DAMP [Lu et al. 2022] is a discord-based method, and scalable matrix Profile-based approach proposed to solves the problem of multiple similar anomalies. Moreover, is able to work on online settings, and scale to fast-arriving streams. 

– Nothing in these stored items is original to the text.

/-- R39: a tile pulls the next ready tile unit that names it. -/
def execTileTakeUnit (tile : Nat) (s : State) : Result :=
  s.onDev fun d =>
    if !(decide (tile < Config.tiles) && d.tileServes tile && (d.unitAt (placeTile tile)).isNone) then d
    else
      match d.nextReady fun u => tileKind (d.workUnit u).kind && bit (d.workUnit u).eligible tile with
      | none => d
      | some u => d.handOut u (placeTile tile)

/-! ### A unit's end -/

/-- The leaf a unit's figures go to (R111). -/
def Device.figureLeaf (d : Device) (u : Nat) : Nat :=
  if bit (d.workUnit u).flags 3 then d.rd (F.SPINE_BLOCK_BASE 0) else (d.workUnit u).leaf

/-- The saturating casts of a unit that has run through are counted, once however often it runs (R80, R111, R244) (DEDUCED, log entry 76). -/
def Device.countCasts (d : Device) (c u : Nat) : Device :=
  if d.spine.rerun.contains u then d
  else
    let x := d.core c
    let d := x.sat77.foldl (fun d e => d.noteCast e.1 f32NegZero e.2) d
    x.satAll.foldl (fun d e => d.countSat e.1 e.2) d

/-- R36: a finished unit makes its successors ready; one that R243 ran again no longer holds back those that wait for it. -/
def execUnitFinish (unit : Nat) (s : State) : Result :=
  s.onDev fun d =>
    if d.unitSt unit ≠ .ended then d
    else
      let again := d.spine.rerun.contains unit
      let d := d.setUnit unit .done
      { d with spine := { d.spine with
        unitsDone := if again then d.spine.unitsDone else d.spine.unitsDone + 1
        rerun := d.spine.rerun.filter (· ≠ unit)
        recompLeft := d.spine.recompLeft.map fun e => (e.1, e.2.filter (· ≠ unit)) } }

/-- The first and second word at a byte offset of the image; the second only where it lies in the CODE section of the
first (R97). None where no CODE section holds the first. -/
def Device.fetch (d : Device) (pc : Nat) : Option (Nat × Option Nat) :=
  match d.spine.prog with
  | none => none
  | some p =>
    (p.code.find? fun s => decide (s.1 ≤ pc ∧ pc + 16 ≤ s.1 + s.2.length)).map fun s =>
      (leNat (sub s.2 (pc - s.1) 16),
        if pc + 32 ≤ s.1 + s.2.length then some (leNat (sub s.2 (pc - s.1 + 16) 16)) else none)

/-- R125: an illegal instruction ends its unit, which is held. Its casts so far count (R80) (DEDUCED, log entry 77). -/
def Device.illegal (d : Device) (c u cause : Nat) : Device :=
  let d := d.countCasts c u
  let d := ((d.wr (F.CORE_ERR_CAUSE c) cause).wr (F.CORE_ERR_INDEX c) (d.core c).index).wr (F.CORE_ERR_UNIT_UNIT c) u
  let d := (d.setUnit u .held).coreFree c
  (d.raise (F.CORE_INT_STATUS_ILLEGAL c)).lasting 0x0100 8 c cause 0 4 c

/-- An instruction of `n` words has issued. -/
def Device.advance (d : Device) (c n : Nat) : Device :=
  let x := d.core c
  d.setCore c { x with pc := x.pc + 16 * n, index := x.index + 1 }

/-- A core issues the instruction at its pointer when it has opcode `op`: nothing happens where no unit is in progress or
another opcode stands there (DESIGN CHOICE, log entry 4); a word outside its CODE section or a reserved opcode is illegal (R125, R597)
(DEDUCED, log entry 74). -/
def Device.issue (d : Device) (c op : Nat) (f : Device → Nat → CoreInstr → Device) : Device :=
  match d.unitAt c with
  | none => d
  | some u =>
    match d.fetch (d.core c).pc with
    | none => d.illegal c u 12
    | some (w, w1) =>
      match decodeWord w (w1.getD 0) with
      | none => d.illegal c u 1
      | some i =>
        if wordOpcode w ≠ op then d
        else if op = 0x20 ∧ w1 = none then d.illegal c u 12
        else f d u i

The TSB-UAD implementation of the DAMP algorithm follows the descripition in the original paper [Lu et al. 2022](https://www.cs.ucr.edu/~eamonn/DAMP_long_version.pdf).
The TSB-UAD implementation is adapted from [TimeEval](https://github.com/HPI-Information-Systems/TimeEval-algorithms/blob/main/damp/damp/damp.py).


```{eval-rst}  
.. autoclass:: TSB_UAD.models.damp.DAMP
    :members:

```

### Example

```python
import os
import numpy as np
import pandas as pd
from TSB_UAD.utils.visualisation import plotFig
from TSB_UAD.models.damp import DAMP
from TSB_UAD.models.feature import Window
from TSB_UAD.utils.slidingWindows import find_length
from TSB_UAD.vus.metrics import get_metrics

#Read data
filepath = 'PATH_TO_TSB_UAD/ECG/MBA_ECG805_data.out'
df = pd.read_csv(filepath, header=None).dropna().to_numpy()
name = filepath.split('/')[-1]

data = df[:,0].astype(float)
label = df[:,1].astype(int)

#Pre-processing
slidingWindow = find_length(data)

# Run DAMP
modelName='DAMP'
clf = DAMP(m = slidingWindow,sp_index=slidingWindow+1)
clf.fit(data)
score = clf.decision_scores_

#Post-processing
score = MinMaxScaler(feature_range=(0,1)).fit_transform(score.reshape(-1,1)).ravel()
score = np.array([score[0]]*math.ceil((slidingWindow-1)/2) + list(score) + [score[-1]]*((slidingWindow-1)//2))

#Plot result
plotFig(data, label, score, slidingWindow, fileName=name, modelName=modelName)

#Print accuracy
results = get_metrics(score, label, metric="all", slidingWindow=slidingWindow)
for metric in results.keys():
    print(metric, ':', results[metric])
```
```
AUC_ROC : 0.9796517653209067
AUC_PR : 0.5354674121425284
Precision : 1.0
Recall : 0.0462046204620462
F : 0.08832807570977919
Precision_at_k : 0.0462046204620462
Rprecision : 1.0
Rrecall : 0.1427450980392157
RF : 0.24982841455044613
R_AUC_ROC : 0.9861962693093778
R_AUC_PR : 0.6140113439366928
VUS_ROC : 0.9813282886141234
VUS_PR : 0.5943507237860649
Affiliation_Precision : 0.6162807136520358
Affiliation_Recall : 0.9999402806808003
```
![Result](../../assets/method_results/DAMP.png "DAMP Result")

### References

* [Lu et al. 2022] Y. Lu, R. Wu, A. Mueen, M. A. Zuluaga, and E. Keogh. 2022. Matrix profile xxiv: scaling time series anomaly detection to trillions of datapoints and ultra-fast arriving data streams. In SIGKDD, pp. 1173–1182.